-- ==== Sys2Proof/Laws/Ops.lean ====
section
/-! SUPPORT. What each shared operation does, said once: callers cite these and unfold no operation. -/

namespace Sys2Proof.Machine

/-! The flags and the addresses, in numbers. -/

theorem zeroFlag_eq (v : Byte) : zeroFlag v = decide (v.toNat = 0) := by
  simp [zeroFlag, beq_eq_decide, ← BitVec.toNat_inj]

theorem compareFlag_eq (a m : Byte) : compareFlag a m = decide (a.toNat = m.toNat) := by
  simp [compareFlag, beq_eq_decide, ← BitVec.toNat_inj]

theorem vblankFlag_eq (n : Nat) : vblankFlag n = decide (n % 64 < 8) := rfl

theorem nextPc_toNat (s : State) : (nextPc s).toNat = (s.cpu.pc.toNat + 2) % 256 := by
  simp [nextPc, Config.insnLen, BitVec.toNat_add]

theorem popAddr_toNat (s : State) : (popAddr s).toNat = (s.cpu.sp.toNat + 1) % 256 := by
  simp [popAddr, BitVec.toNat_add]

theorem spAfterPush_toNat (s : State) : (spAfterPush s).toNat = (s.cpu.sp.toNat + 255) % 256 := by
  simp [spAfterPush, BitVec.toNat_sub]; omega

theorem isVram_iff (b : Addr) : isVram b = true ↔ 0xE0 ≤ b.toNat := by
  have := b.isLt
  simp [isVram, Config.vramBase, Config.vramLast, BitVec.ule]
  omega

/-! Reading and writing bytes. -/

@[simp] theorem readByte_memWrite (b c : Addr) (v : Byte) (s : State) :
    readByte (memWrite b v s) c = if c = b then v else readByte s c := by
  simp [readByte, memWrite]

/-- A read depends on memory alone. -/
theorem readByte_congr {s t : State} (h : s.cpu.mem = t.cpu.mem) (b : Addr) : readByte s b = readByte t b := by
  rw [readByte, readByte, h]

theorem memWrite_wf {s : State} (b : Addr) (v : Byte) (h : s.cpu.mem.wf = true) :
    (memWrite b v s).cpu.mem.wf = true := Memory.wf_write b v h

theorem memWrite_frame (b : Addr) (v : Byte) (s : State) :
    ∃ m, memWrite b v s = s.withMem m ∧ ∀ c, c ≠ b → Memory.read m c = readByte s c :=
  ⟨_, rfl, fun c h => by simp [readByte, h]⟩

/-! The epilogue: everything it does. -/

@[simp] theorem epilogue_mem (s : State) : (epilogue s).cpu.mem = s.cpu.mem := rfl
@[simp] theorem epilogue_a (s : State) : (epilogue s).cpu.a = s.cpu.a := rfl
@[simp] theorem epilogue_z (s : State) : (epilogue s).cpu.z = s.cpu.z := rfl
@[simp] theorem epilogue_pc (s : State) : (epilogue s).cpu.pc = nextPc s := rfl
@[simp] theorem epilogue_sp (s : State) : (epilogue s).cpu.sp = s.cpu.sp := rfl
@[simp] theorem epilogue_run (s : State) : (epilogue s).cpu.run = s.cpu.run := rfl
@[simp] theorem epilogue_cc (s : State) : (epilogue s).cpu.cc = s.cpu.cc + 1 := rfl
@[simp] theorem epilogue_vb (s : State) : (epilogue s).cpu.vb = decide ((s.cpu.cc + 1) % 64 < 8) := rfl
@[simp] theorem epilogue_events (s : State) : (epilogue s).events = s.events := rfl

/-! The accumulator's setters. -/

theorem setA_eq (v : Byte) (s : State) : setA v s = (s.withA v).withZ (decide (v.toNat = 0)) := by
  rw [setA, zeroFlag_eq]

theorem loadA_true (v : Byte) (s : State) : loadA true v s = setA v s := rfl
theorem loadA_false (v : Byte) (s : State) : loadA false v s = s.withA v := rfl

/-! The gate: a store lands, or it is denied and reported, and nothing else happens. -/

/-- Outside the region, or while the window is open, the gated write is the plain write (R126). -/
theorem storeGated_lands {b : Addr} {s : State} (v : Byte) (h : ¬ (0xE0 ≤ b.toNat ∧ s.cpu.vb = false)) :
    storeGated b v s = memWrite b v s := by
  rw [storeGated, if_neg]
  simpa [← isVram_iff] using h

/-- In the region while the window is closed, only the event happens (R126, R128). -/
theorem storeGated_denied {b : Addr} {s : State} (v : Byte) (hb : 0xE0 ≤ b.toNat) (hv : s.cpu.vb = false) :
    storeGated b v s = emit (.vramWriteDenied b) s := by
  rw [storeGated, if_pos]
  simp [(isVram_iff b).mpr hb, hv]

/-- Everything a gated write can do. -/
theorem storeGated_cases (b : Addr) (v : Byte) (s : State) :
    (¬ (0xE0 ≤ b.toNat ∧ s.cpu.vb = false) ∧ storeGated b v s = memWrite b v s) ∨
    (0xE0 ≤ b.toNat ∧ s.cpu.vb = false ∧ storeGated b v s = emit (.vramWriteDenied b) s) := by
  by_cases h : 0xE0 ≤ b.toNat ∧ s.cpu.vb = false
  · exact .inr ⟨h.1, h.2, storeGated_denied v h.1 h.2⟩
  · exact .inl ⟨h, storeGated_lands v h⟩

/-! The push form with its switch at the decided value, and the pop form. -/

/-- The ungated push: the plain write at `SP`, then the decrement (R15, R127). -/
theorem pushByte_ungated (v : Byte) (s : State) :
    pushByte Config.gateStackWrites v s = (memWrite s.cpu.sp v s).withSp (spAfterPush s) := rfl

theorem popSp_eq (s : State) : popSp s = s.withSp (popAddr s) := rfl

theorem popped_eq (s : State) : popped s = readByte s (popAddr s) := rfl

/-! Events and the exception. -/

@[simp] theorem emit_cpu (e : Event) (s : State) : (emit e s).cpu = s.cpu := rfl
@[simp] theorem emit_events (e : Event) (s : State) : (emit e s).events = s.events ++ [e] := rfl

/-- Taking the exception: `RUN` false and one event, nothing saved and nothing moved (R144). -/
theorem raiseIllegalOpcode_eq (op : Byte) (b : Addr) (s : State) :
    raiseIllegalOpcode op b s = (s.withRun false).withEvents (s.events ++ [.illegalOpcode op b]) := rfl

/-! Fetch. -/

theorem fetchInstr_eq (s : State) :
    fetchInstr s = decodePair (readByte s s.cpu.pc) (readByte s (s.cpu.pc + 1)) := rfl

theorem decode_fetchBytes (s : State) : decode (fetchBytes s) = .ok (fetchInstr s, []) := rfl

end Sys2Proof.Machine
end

**Assignment:** Check each line of the material for the word "happens". Copy the ones that have it.

**Answer box:**
/-! The gate: a store lands, or it is denied and reported, and nothing else happens. -/
/-- In the region while the window is closed, only the event happens (R126, R128). -/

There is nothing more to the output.